Farewell to Frank’s Sheet Music

Published On:
March 3, 2015

There was an article in today’s Wall Street Journal, New York’s last classical sheet music store to close. While that is sad news as another era seems to be coming to a close, I wonder why it had to be this way.

I am always surprised when businesses like this do not seem to evolve and find themselves shutting their doors. This is somewhat similar to what happened to Barnes and Noble. B & N grew to enormous size by displacing all of the mom and pop bookstores all over the United States. B & N saw that the future would favor the big box store. They brought this model to bookselling. Yet, they failed to see how Amazon.com would destroy them. They were a late entrant into online sales, and could never quite figure out a model that leveraged their physical presence with their online presence. Online purchasing was complicated, delays in shipping were common, and Amazon just seemed so much simpler and often less expensive.

But, if anything, Barnes & Noble had a greater challenge than Frank’s Sheet Music, since they had so many physical stores. Unless they made an early and conscious decision to grow their Internet business enormously while simultaneously shutting down stores, I could understand how they got into their predicament a little more so than I could understand that with this sheet music store.

Envisioning your business a different way allows you to keep your existing clients, add new clients, and evolve the services you provide.

They were one of a very small number of stores in New York City that supplied probably an enormous percentage of all the sheet music that musicians still require. Yet, they kept the sheet music in physical form only and were probably losing sales every which way to Internet startups that were supplying exactly the same product immediately on demand.

There is a famous Harvard Business School case called “Marketing Myopia”. That case, originally written in 1960, discusses how businesses rarely realize what business they are actually in. Because of that, they tend to go out of business when market conditions change. One of the classic examples in that case study was companies that supplied kerosene for all the streetlamps of New York City. They never realized that they were actually in the streetlighting business; instead they thought they were in the kerosene business. Once the demand for kerosene streetlights went away these companies folded and new companies supplied electricity, light bulbs, wiring, and service.
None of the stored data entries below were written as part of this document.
-- ==== Sys2Proof/Laws/Status.lean ====
section
/-! SUPPORT. What the operations of the fault collector, of the refusal record and of the sequencer can do at most: they change
register fields, the collector, the host island and what a change of the operating state brings, and nothing else. -/

namespace Sys2Proof.Laws

open Sys2Proof Sys2Proof.Machine

/-- At most the operating state, the registers, the collector, the host island, the ring's remote command, power, pair and
BIST states differ. -/
@[irreducible] def Status (s t : State) : Prop :=
  t = { s with op := t.op, regs := t.regs, flt := t.flt, host := t.host, con := t.con, pwr := t.pwr, pair := t.pair, bst := t.bst }

theorem Status.refl (s : State) : Status s s := by unfold Status; rfl

theorem Status.trans {s t u : State} (h1 : Status s t) (h2 : Status t u) : Status s u := by
  unfold Status at *
  rw [h2]
  rw [h1]

theorem status_setf (s : State) (f : Field) (v u i : Nat) : Status s (s.setf f v u i) := by unfold Status; rfl
theorem status_setBit (s : State) (f : Field) (b : Nat) (x : Bool) (u i : Nat) : Status s (s.setBit f b x u i) := by unfold Status; rfl
theorem status_bump (s : State) (f : Field) (u i n : Nat) : Status s (s.bump f u i n) := by unfold Status; rfl
theorem status_modHost (s : State) (f : HostS → HostS) : Status s (s.modHost f) := by unfold Status; rfl
theorem status_modPwr (s : State) (f : PwrS → PwrS) : Status s (s.modPwr f) := by unfold Status; rfl
theorem status_modPair (s : State) (f : PairS → PairS) : Status s (s.modPair f) := by unfold Status; rfl
theorem status_modCon (s : State) (f : ConS → ConS) : Status s (s.modCon f) := by unfold Status; rfl
theorem status_modBst (s : State) (f : BstS → BstS) : Status s (s.modBst f) := by unfold Status; rfl

theorem status_flt (s : State) (f : FltS) : Status s { s with flt := f } := by unfold Status; rfl
theorem status_bst (s : State) (f : BstS) : Status s { s with bst := f } := by unfold Status; rfl

theorem status_foldl {α : Type} (f : State → α → State) (h : ∀ s x, Status s (f s x)) (l : List α) (s : State) :
    Status s (l.foldl f s) := by
  induction l generalizing s with
  | nil => exact .refl s
  | cons x r ih => exact (h s x).trans (ih _)

theorem status_sendVec (s : State) (fn v : Nat) : Status s (s.sendVec fn v) := by
  unfold State.sendVec
  split
  · exact .refl s
  · split
    · split
      · exact .refl s
      · exact status_modHost ..
    · split
      · exact .refl s
      · exact status_modHost ..

theorem status_faultIrq (s : State) : Status s s.faultIrq := by
  unfold State.faultIrq
  split
  · exact status_flt ..
  · extract_lets t h
    have ht : Status s t := status_sendVec s 0 1
    split
    · exact ht
    · exact ht.trans (status_flt ..)

theorem status_setCause (s : State) (src : Nat) : Status s (s.setCause src) := by
  unfold State.setCause
  extract_lets f s0 t f' t'
  have h0 : Status s s0 := status_flt ..
  split
  · exact h0
  · have ht : Status s t' := h0.trans ((status_setBit ..).trans (status_flt ..))
    split
    · exact ht.trans (status_faultIrq t')
    · exact ht

theorem status_record (s : State) (src info : Nat) : Status s (s.record src info) := by
  unfold State.record
  extract_lets sev r0 a r f0 f q t t2
  have h1 : Status s t := status_flt ..
  have h2 : Status s t2 := by unfold t2; split; exact h1.trans (status_bump ..); exact h1
  exact (h2.trans (status_bump ..)).trans (status_setCause ..)

theorem status_startExit (s : State) : Status s s.startExit := by
  unfold State.startExit
  split
  · split
    · exact .refl s
    · exact status_modPwr ..
  · split
    · exact (status_modPwr ..).trans (status_setf ..)
    · exact .refl s

theorem status_wake (s : State) (bit : Nat) (port : Option Nat) : Status s (s.wake bit port) := by
  unfold State.wake
  extract_lets t t1 t2 t3
  have h1 : Status s t1 := by unfold t1 t; split; exact (status_setBit ..).trans (status_setf ..); exact status_setBit ..
  have h2 : Status s t2 := h1.trans (status_record ..)
  have h3 : Status s t3 := h2.trans (status_modPwr ..)
  split
  · exact h3.trans (status_startExit ..)
  · exact h3

theorem status_wakeIf (s : State) (bit : Nat) (port : Option Nat) : Status s (s.wakeIf bit port) := by
  unfold State.wakeIf
  split
  · exact status_wake ..
  · exact .refl s

theorem status_setResp (s : State) (fn : Nat) (ws : List Nat) : Status s (s.setResp fn ws) :=
  status_foldl _ (fun _ _ => status_setf ..) _ _

theorem status_answer (s : State) (c : Cmd) (st det : Nat) (ws : List Nat) : Status s (s.answer c st det ws) := by
  unfold State.answer
  split
  · exact (status_modCon ..).trans (status_modHost ..)
  · split
    · exact status_bump ..
    · extract_lets t t1 t2 t3 t4 t5
      have h : Status s t5 := (((((status_setResp ..).trans (status_setf ..)).trans (status_setf ..)).trans
        (status_setf ..)).trans (status_setf ..)).trans (status_bump ..)
      split
      · exact h.trans (status_sendVec ..)
      · exact h

/-- A completed command changes registers of its mailbox and the host island (for the remote source the ring's slot). -/
theorem status_finish (s : State) (st det : Nat) (ws : List Nat) : Status s (s.finish st det ws) := by
  unfold State.finish
  split
  · exact .refl s
  · exact (status_modHost ..).trans (status_answer ..)

theorem status_finishOk (s : State) (ws : List Nat) : Status s (s.finishOk ws) := status_finish ..

theorem status_finishParked (s : State) (op st det : Nat) (ws : List Nat) : Status s (s.finishParked op st det ws) := by
  unfold State.finishParked
  split
  · exact .refl s
  · exact (status_modHost ..).trans (status_answer ..)

theorem status_park (s : State) : Status s s.park := by
  unfold State.park
  split
  · exact .refl s
  · extract_lets t
    split
    · exact ((status_modHost ..).trans (status_setf ..)).trans (status_setf ..)
    · exact status_modHost ..

theorem status_pauseChan (s : State) (c : Nat) : Status s (s.pauseChan c) := by
  unfold State.pauseChan
  extract_lets st t
  have h : Status s t := status_setf ..
  split
  · exact h.trans (status_setf ..)
  · split
    · exact h.trans (status_setf ..)
    · exact h

theorem status_cutOff (s : State) : Status s s.cutOff := by
  unfold State.cutOff
  extract_lets us b
  split
  · exact .refl s
  · exact status_bst ..

theorem status_bistStop (s : State) : Status s s.bistStop := by
  unfold State.bistStop
  split
  · exact .refl s
  · extract_lets s0 us b0 b b' t
    have h : Status s (t.setf F.BST_STATUS.RUNNING 0) := (status_cutOff s).trans ((status_bst ..).trans (status_setf ..))
    exact h.trans (status_finishParked ..)

theorem status_toOp (s : State) (new : OpState) : Status s (s.toOp new) := by unfold Status; rfl

theorem status_toSafe (s : State) : Status s s.toSafe := by
  unfold State.toSafe
  extract_lets t
  have h : Status s t := by
    have h1 : Status s (s.toOp .safe) := status_toOp ..
    have h2 : Status (s.toOp .safe) (s.toOp .safe).pauseAll := status_foldl _ status_pauseChan _ _
    exact (h1.trans h2).trans (status_bistStop ..)
  split
  · exact (h.trans (status_modPair ..)).trans (status_setf ..)
  · exact h

theorem status_reactS3 (s : State) : Status s s.reactS3 := by
  unfold State.reactS3
  split
  · exact .refl s
  · extract_lets t stops t0 t1
    have h : Status s t := status_wake ..
    have h1 : Status s t1 := (h.trans (status_modPwr ..)).trans ((status_modPair ..).trans (status_modPair ..))
    split
    · split
      · exact h1.trans (status_startExit ..)
      · exact h1
    · split
      · exact h
      · split
        · exact (h.trans (status_startExit ..)).trans (status_toSafe ..)
        · exact h.trans (status_toSafe ..)

/-- A fault event changes no clock, no table, no frame and no unit of the data path. -/
theorem status_raise (s : State) (src info : Nat) : Status s (s.raise src info) := by
  unfold State.raise
  extract_lets t
  have h : Status s t := status_record ..
  split
  · exact h.trans (status_reactS3 ..)
  · split
    · exact h.trans (status_wakeIf ..)
    · exact h

theorem status_settleS3 (s : State) : Status s s.settleS3 := by
  unfold State.settleS3
  split
  · extract_lets t
    have h : Status s t := status_modPwr ..
    split
    · exact h
    · split
      · exact (h.trans (status_startExit ..)).trans (status_toSafe ..)
      · exact h.trans (status_toSafe ..)
  · exact .refl s

/-- A refused write changes the refusal record and what raising REG_WRITE_IGNORED changes, and nothing else. -/
theorem status_refuse (s : State) (o : Origin4) (data cause : Nat) : Status s (s.refuse o data cause) := by
  unfold State.refuse
  extract_lets t t1 t2 t3 t4 t5 t6 t7
  split
  · exact (status_bump ..).trans (status_setf ..)
  · have h : Status s t7 := (((((((status_bump ..).trans (status_setf ..)).trans (status_setf ..)).trans (status_setf ..)).trans
      (status_setf ..)).trans (status_setf ..)).trans (status_setf ..)).trans (status_setf ..)
    exact h.trans (status_raise ..)

/-! ### Projections -/

variable {s t : State}

theorem Status.pending (h : Status s t) : t.pending = s.pending := by unfold Status at h; rw [h]
theorem Status.fuses (h : Status s t) : t.fuses = s.fuses := by unfold Status at h; rw [h]
theorem Status.lifecycle (h : Status s t) : t.lifecycle = s.lifecycle := by unfold Status at h; rw [h]
theorem Status.owner (h : Status s t) : t.owner = s.owner := by unfold Status at h; rw [h]
theorem Status.phase (h : Status s t) : t.phase = s.phase := by unfold Status at h; rw [h]
theorem Status.porLow (h : Status s t) : t.porLow = s.porLow := by unfold Status at h; rw [h]
theorem Status.lt (h : Status s t) : t.lt = s.lt := by unfold Status at h; rw [h]
theorem Status.time (h : Status s t) : t.time = s.time := by unfold Status at h; rw [h]
theorem Status.tabs (h : Status s t) : t.tabs = s.tabs := by unfold Status at h; rw [h]
theorem Status.bad (h : Status s t) : t.bad = s.bad := by unfold Status at h; rw [h]
theorem Status.wide (h : Status s t) : t.wide = s.wide := by unfold Status at h; rw [h]
theorem Status.frames (h : Status s t) : t.frames = s.frames := by unfold Status at h; rw [h]
theorem Status.ports (h : Status s t) : t.ports = s.ports := by unfold Status at h; rw [h]
theorem Status.islands (h : Status s t) : t.islands = s.islands := by unfold Status at h; rw [h]
theorem Status.panels (h : Status s t) : t.panels = s.panels := by unfold Status at h; rw [h]
theorem Status.recs (h : Status s t) : t.recs = s.recs := by unfold Status at h; rw [h]
theorem Status.lines (h : Status s t) : t.lines = s.lines := by unfold Status at h; rw [h]
theorem Status.mix (h : Status s t) : t.mix = s.mix := by unfold Status at h; rw [h]
theorem Status.cxl (h : Status s t) : t.cxl = s.cxl := by unfold Status at h; rw [h]
theorem Status.chans (h : Status s t) : t.chans = s.chans := by unfold Status at h; rw [h]
theorem Status.draws (h : Status s t) : t.draws = s.draws := by unfold Status at h; rw [h]

end Sys2Proof.Laws
end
In my own consulting work I often advise my clients to rethink what their business product and market actually are, and to focus on the customer relationships they have built, in order to find further growth opportunities for themselves. I was recently speaking to an air miles broker, who was concerned about how that market was changing and how his business might not exist in a few years. I suggested to him that he wasn’t really only in the air miles business — perhaps his real business product is providing affordable travel to his customers and exchanging air miles is just one way to do that. Or perhaps his business should be providing other sorts of broker/agent services to his same clients or new clients. Envisioning your business a different way allows you to keep your existing clients, add new clients, and evolve the services you provide. If you are having trouble thinking this through for your own business, find a good business advisor or management consultant and ask them.